Egan laughed. “Nevermind that. Are you alright?”

“I’m the best I’ve ever been. Except…” she looked up at him with the deepest brown eyes, and he knew instinctively that he would do anything she asked.

“Would you come lay beside me?”

Especially that. And oh, so much more.

“I never knew such pleasure existed,” Sofie stated quietly, as she cozied up into his arms. “It’s like I had been always searching for a cottage, and then I stumbled upon a castle in the air instead.”
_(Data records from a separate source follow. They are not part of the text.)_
/-! ### Hold states of a hearth -/

/-- The hold states: a requested hold; HELD once every tile has stopped, with the books of the hold; RESUMING once no
cause is left; RUN 32 fc later; STALLED after 2^HTMO fc, where the running streams stop FAULTED (10, R245 to R247, R490,
Table 10-9; 16, R403). -/
def Obligations.HoldStates : Prop :=
  ∀ (s : State) (h : HearthId),
    let x := hearthAt s h.val
    let entered := fun (st : Nat) => putHearth s h { x with
      mem := { x.mem with sched := setFld x.mem.sched 34 32 st }, run := { x.run with since := fc s } }
    let cause := fun (u : State) (i : Nat) => bit (hearthAt u h.val).mem.sched (39 + i)
    (∀ a, mayHearth s a h.val = true →
      (cause s 8 = false → ∃ n, exec (.hreq a h false) s = .next n ∧ cause n 8 = true ∧ fld (hearthAt n h.val).mem.brch 15 8 = 8 ∧
        ((holdState s h.val = 0 ∨ holdState s h.val = 3) → holdState n h.val = 1) ∧
        (holdState s h.val ≠ 0 → holdState s h.val ≠ 3 → holdState n h.val = holdState s h.val) ∧
        Only ([.hearths, .fresh] ++ recParts) s n ∧ OnlyHearth h.val s n) ∧
      (cause s 8 = true → exec (.hrel a h false) s = .next (putHearth s h { x with
        mem := { x.mem with sched := setFld x.mem.sched 47 47 0 } }))) ∧
    (holdState s h.val = 1 → tilesStopped s h.val = true →
      ∃ n, exec (.hearthHeld h) s = .next n ∧ holdState n h.val = 2 ∧ (hearthAt n h.val).run.since = fc s ∧
        (∀ i < 6, (vget (hearthAt n h.val).chk.audit 0 0).getLsbD i = (books s h.val).getD i true) ∧
        ((∀ i < 6, (books s h.val).getD i true = true) → n.recs = s.recs) ∧
        (∀ i < 6, (books s h.val).getD i true = false → (∀ j < i, (books s h.val).getD j true = true) → Recorded s n 0 0x0D 5 i) ∧
        Only ([.hearths, .fresh] ++ recParts) s n ∧ OnlyHearth h.val s n) ∧
    (holdState s h.val = 2 → holdCauses s h.val = 0 → exec (.hearthCausesClear h) s = .next (entered 3)) ∧
    (holdState s h.val = 3 → x.run.since + 32 ≤ fc s → exec (.hearthResume h) s = .next (entered 0)) ∧
    (holdState s h.val = 2 → x.run.since + 2 ^ fld x.mem.sched 13 8 ≤ fc s →
      ∃ n, exec (.schedStall h) s = .next n ∧ holdState n h.val = 4 ∧ Recorded s n 0 8 0x10 0 ∧
        ∀ t ∈ hTiles s h.val, csState s t = 1 → csState n t = 3)

/-! ### Counters -/

/-- SBAS keeps a counter's value, SCLM claims or releases a counter, holding the stream while claims of an unowned one are
decided between at the end of the fc, SWAT posts a wait and holds the stream until the wait
is satisfied, whether a target is absolute or counted from a base (11, R256, R257, R260, R263, R276). -/
def Obligations.CounterWords : Prop :=
  ∀ (s : State) (t : TileId) (h : Nat) (w : Word128), tileHearth s t.val = some h →
    let x := tileAt s t.val
    let code := 0x100000 + t.val
    (Stands s t w 0x92 → ctrIn s h (wf w 116 101) = true →
      exec (.sbas t w) s = .next (issuedAs s t { x with misc := { x.misc with
        synTb := vput x.misc.synTb (wf w 119 117) (BitVec.ofNat 64 (wf w 116 101 * 2 ^ 48 + (ctrAt s (wf w 116 101)).value.toNat))
        synTbW := vput x.misc.synTbW (wf w 119 117) true } })) ∧
    (Stands s t w 0x93 → ctrIn s h (wf w 118 103) = true →
      (wf w 119 119 = 0 → (ctrAt s (wf w 118 103)).owner ≠ 0 ∧ ((ctrAt s (wf w 118 103)).lost = true ∨
        (ctrAt s (wf w 118 103)).owner.toNat = code)) →
      (wf w 119 119 = 1 → (ctrAt s (wf w 118 103)).owner.toNat = code) →
      ∃ n, exec (.sclm t w) s = .next n ∧ csWord n t.val = (csWord s t.val + 1) % 2 ^ 32 ∧
        ctrAt n (wf w 118 103) = { ctrAt s (wf w 118 103) with
          owner := if wf w 119 119 = 1 then 0 else BitVec.ofNat 24 code, lost := false } ∧
        (∀ c, c ≠ wf w 118 103 → ctrAt n c = ctrAt s c) ∧ Only [.tiles, .counters] s n ∧ OnlyTile t.val s n) ∧
    (Stands s t w 0x93 → ctrIn s h (wf w 118 103) = true → wf w 119 119 = 0 → (ctrAt s (wf w 118 103)).owner = 0 →
      exec (.sclm t w) s = .next (putTile { s with claims := s.claims.filter (· != (wf w 118 103, code)) ++ [(wf w 118 103, code)] } t
        { x with blw := { x.blw with pend := some w, pendFc := if x.blw.pend = none then fc s else x.blw.pendFc } })) ∧
    (Stands s t w 0x91 → x.misc.wait = none → wf w 115 110 ≤ 40 → (wf w 119 119 = 1 → vget x.misc.synTbW (wf w 118 116) false = true) →
      let b := vget x.misc.synTb (wf w 118 116) 0
      let c := if wf w 119 119 = 1 then fld b 63 48 else wf w 109 94
      let tgt := if wf w 119 119 = 1 then min (fld b 47 0 + wf w 93 46) (2 ^ 48 - 1) else wf w 93 46
      ctrIn s h c = true →
      exec (.swat t w) s = .next (putTile s t { x with
        misc := { x.misc with wait := some {
          ctr := c, tgt := tgt, fc := fc s, held := (hearthAt s h).mem.held.toNat
          k := if wf w 115 110 = 0 then fld (hearthAt s h).net.synCfg 29 24 else wf w 115 110
          endFc := fc s, owner := (ctrAt s c).owner.toNat
          ended := if tgt ≤ (ctrAt s c).value.toNat then some .satisfied else if (ctrAt s c).lost then some .ownerLost else none } }
        blw := { x.blw with pend := some w, pendFc := if x.blw.pend = none then fc s else x.blw.pendFc } })) ∧
    (∀ q, x.misc.wait = some q → q.ended = some .satisfied → q.lent = false → csState s t.val = 1 → tileRuns s t.val = true →
      exec (.waitSatisfied (.tile t)) s = .next (issuedAs s t { x with misc := { x.misc with wait := none } }))

/-- Increments, which follow the writes of their agent that still wait, claims, releases, armed and cancelled wait slots by
register write; the claims of an unowned counter are decided at the end of the fc (11, R252, R254, R257, R261, R263). -/
def Obligations.CounterRegisterWrites : Prop :=
  ∀ (s : State) (a : Agent),
    (∀ (c : CtrId), mayCtr s a c.val = true →
      let x := ctrAt s c.val
      (∀ v : BitVec 64, v.toNat < 2 ^ 32 →
        ∃ n, exec (.synInc a c v) s = .next n ∧ Only [.hearths, .flights] s n ∧
          n.flights = s.flights ++ [{ ctr := c.val, amt := v.toNat, hearth := (agentHearth s a).bind toHid, remote := false,
                                       after := waitingWrites s a }]) ∧
      (x.owner = 0 → exec (.claim a c false) s = .next
        { s with claims := s.claims.filter (· != (c.val, a.code)) ++ [(c.val, a.code)] }) ∧
      (x.owner ≠ 0 → x.lost = true ∨ x.owner.toNat = a.code →
        exec (.claim a c false) s = .next (modCtr s c.val (fun y => { y with owner := BitVec.ofNat 24 a.code, lost := false }))) ∧
      (x.owner.toNat = a.code →
        exec (.releaseOwner a c false) s = .next (modCtr s c.val (fun y => { y with owner := 0, lost := false })))) ∧
    (∀ (h : HearthId) (i : Fin 32), mayHearth s a h.val = true →
      let x := hearthAt s h.val
      let c := wsCtr x i.val
      (∀ value, wsSt x i.val ≠ 1 → ctrIn s h.val c = true →
        let v := BitVec.ofNat 64 value
        fld v 7 2 ≤ 40 →
        ∃ n, exec (.arm a h i value) s = .next n ∧ wsSt (hearthAt n h.val) i.val = 1 ∧ Only [.hearths] s n ∧ OnlyHearth h.val s n ∧
          let w1 := vget (hearthAt n h.val).net.ws1 i.val 0
          fld w1 63 40 = a.code % 2 ^ 24 ∧ fld w1 26 16 = fld v 26 16 ∧ fld w1 7 2 = fld v 7 2 ∧
          vget (hearthAt n h.val).run.wsFc i.val 0 = fc s ∧
          vget (hearthAt n h.val).run.wsEnd i.val none =
            (if wsTgt x i.val ≤ (ctrAt s c).value.toNat then some .satisfied else if (ctrAt s c).lost then some .ownerLost else none)) ∧
      (wsSt x i.val = 1 →
        ∃ n, exec (.cancel a h i) s = .next n ∧ wsSt (hearthAt n h.val) i.val = 5 ∧ Only [.hearths] s n ∧ OnlyHearth h.val s n))

/-- Waits of slots end SATISFIED and are told; a wait not met in 2^K fc of RUN times out, and at the end of the fc, unless an
outcome that precedes it arose there, the tile stops at its word, the slot is TIMED_OUT; a lost owner ends the waits of its
counter (11, R257 to R259, R261, R265).
The increments on their way to a counter whose writes have committed are added at once, up to 2^48 - 1, where a first overflow
is recorded; every wait that the value reaches is satisfied; no other counter changes (11, R251, R254 to R256, R258). -/
def Obligations.IncrementsAndWaits : Prop :=
  (∀ (s : State),
    (∀ (t : TileId) w, (tileAt s t.val).misc.wait = some w →
      (w.ended = none → 2 ^ w.k ≤ waited s t.val w →
        ∃ n w', exec (.synTmo (.tile t)) s = .next n ∧ (tileAt n t.val).misc.wait = some w' ∧ w'.ended = some .timeout ∧
          w'.endFc = fc s ∧ w'.ctr = w.ctr ∧ w'.tgt = w.tgt ∧ Only [.tiles] s n ∧ OnlyTile t.val s n) ∧
      (w.ended = some .timeout → csState s t.val = 1 →
        let n := tileTmo s t.val
        csState n t.val = 3 ∧ csWord n t.val = csWord s t.val ∧ (tileAt n t.val).misc.wait = none ∧
          fld (tileAt n t.val).misc.synFault 15 8 = 4 ∧ Recorded s n 0 9 4 (ownDetail (ctrAt s w.ctr).owner.toNat))) ∧
    (∀ (h : HearthId) (i : Fin 32), wsSt (hearthAt s h.val) i.val = 1 →
      let x := hearthAt s h.val
      let k := fld (vget x.net.ws1 i.val 0) 7 2
      (vget x.run.wsEnd i.val none = some .satisfied →
        ∃ n, exec (.waitSatisfied (.slot h i)) s = .next n ∧ wsSt (hearthAt n h.val) i.val = 2 ∧ vget (hearthAt n h.val).run.wsEnd i.val none = none) ∧
      (vget x.run.wsEnd i.val none = none →
        vget x.run.wsFc i.val 0 + 2 ^ (if k = 0 then fld x.net.synCfg 29 24 else k) ≤ fc s →
        ∃ n, exec (.synTmo (.slot h i)) s = .next n ∧ vget (hearthAt n h.val).run.wsEnd i.val none = some .timeout ∧
          vget (hearthAt n h.val).run.wsEndFc i.val 0 = fc s ∧ Only [.hearths] s n ∧ OnlyHearth h.val s n) ∧
      (vget x.run.wsEnd i.val none = some .timeout →
        let n := slotTmo s h.val i.val
        wsSt (hearthAt n h.val) i.val = 3 ∧ Recorded s n 0 9 4 (ownDetail (ctrAt s (wsCtr x i.val)).owner.toNat))) ∧
    (∀ (c : CtrId), ∃ n, exec (.ownerLost c) s = .next n ∧ n.counters = s.counters ∧
      (∀ (t : TileId) w, (tileAt s t.val).misc.wait = some w → w.ctr = c.val → w.ended = some .ownerLost → w.endFc < fc s →
        fld (tileAt n t.val).misc.synFault 15 8 = 5 ∧ (csState s t.val = 1 → csState n t.val = 3)) ∧
      (∀ (h : HearthId) (i : Fin 32), wsSt (hearthAt s h.val) i.val = 1 → wsCtr (hearthAt s h.val) i.val = c.val →
        vget (hearthAt s h.val).run.wsEnd i.val none = some .ownerLost → vget (hearthAt s h.val).run.wsEndFc i.val 0 < fc s → wsSt (hearthAt n h.val) i.val = 4))) ∧
  (∀ (s : State) (c : CtrId),
    let now := fun (f : Flight) => f.ctr == c.val && f.after.all (fun m => s.msys.pool.toList.all (fun p => !p.waiting.contains m))
    (∃ f ∈ s.flights, now f = true) → (∀ f ∈ s.flights, now f = true → f.phase = none) →
    let x := ctrAt s c.val
    let v := x.value.toNat + ((s.flights.filter now).map (·.amt)).foldl (· + ·) 0
    ∃ n, exec (.incrementApply c) s = .next n ∧ n.flights = s.flights.filter (fun f => !now f) ∧
      (ctrAt n c.val).value.toNat = (if x.sat then x.value.toNat else min v (2 ^ 48 - 1)) ∧
      (ctrAt n c.val).sat = (x.sat || decide (2 ^ 48 - 1 < v)) ∧ (ctrAt n c.val).owner = x.owner ∧
      (∀ k, k ≠ c.val → ctrAt n k = ctrAt s k) ∧
      (x.sat = false → 2 ^ 48 - 1 < v → Recorded s n 0 9 9 0) ∧ ((x.sat = true ∨ v < 2 ^ 48) → n.recs = s.recs) ∧
      (∀ (t : TileId) w, (tileAt s t.val).misc.wait = some w → w.ctr = c.val →
        (w.ended = none ∨ w.ended ≠ some .satisfied ∧ w.endFc = fc s) → w.tgt ≤ (ctrAt n c.val).value.toNat → ∃ w', (tileAt n t.val).misc.wait = some w' ∧ w'.ended = some .satisfied) ∧
      (∀ (t : TileId) w, (tileAt s t.val).misc.wait = some w → (w.ctr ≠ c.val ∨ (ctrAt n c.val).value.toNat < w.tgt ∨
          w.ended = some .satisfied ∨ w.ended ≠ none ∧ w.endFc ≠ fc s) →
        (tileAt n t.val).misc.wait = some w))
Egan chuckled again. “Funny you should mention that. The castle at Dunbarshire, my home, is said to rest upon the clouds.”

Sofie’s body quivered with laughter against him. “Of course it does.” Her hand trailed along his chest and weaved up into his long hair, grasping it and tugging gently.

“What is this about?”

And somehow he knew exactly what she meant. She wanted to know him. She was asking him to open up and tell her who he was. And for the first time in his life, he wanted to share. He started with the truth that had labeled his life for as long as he could remember.

“I’m the strong one.”

“So I’ve seen. But you do know that strength isn’t about being physically strong. And it’s certainly not about being strong all the time. It’s about hitting rough patches and continuing on. ”

Egan was not convinced. Strength meant that he could protect those that he loved. He should be able to do that, at the very least. “I’ve always been the responsible one. Done the right thing. Competed and won. That’s who I am. People notice me. People can depend on me.” Egan’s heart was still restlessly moving about when it finally made its most important decision and said, “Until they can’t.”

“When can’t they?”

“When I take all the attention, people notice only me, and my father dies.”

“Tell me the whole story.”

So he did. He told her everything, including George’s role and guilt, and his mother’s resentment.

“Egan, look at me.” She pulled his face to hers. “There is no way your mother doesn’t love you the same, if not more, than before the accident. She is your mother. And if she raised a man like you, she must be a rather good one.”

“I can see the resentment in her eyes.”

“I would bet that what you see is sadness.”

“It’s the same thing.”

“It’s not the same thing, Egan. She is miserable about losing a husband that she loved. But she does not want to add a son that she loves to that list. Trust me.”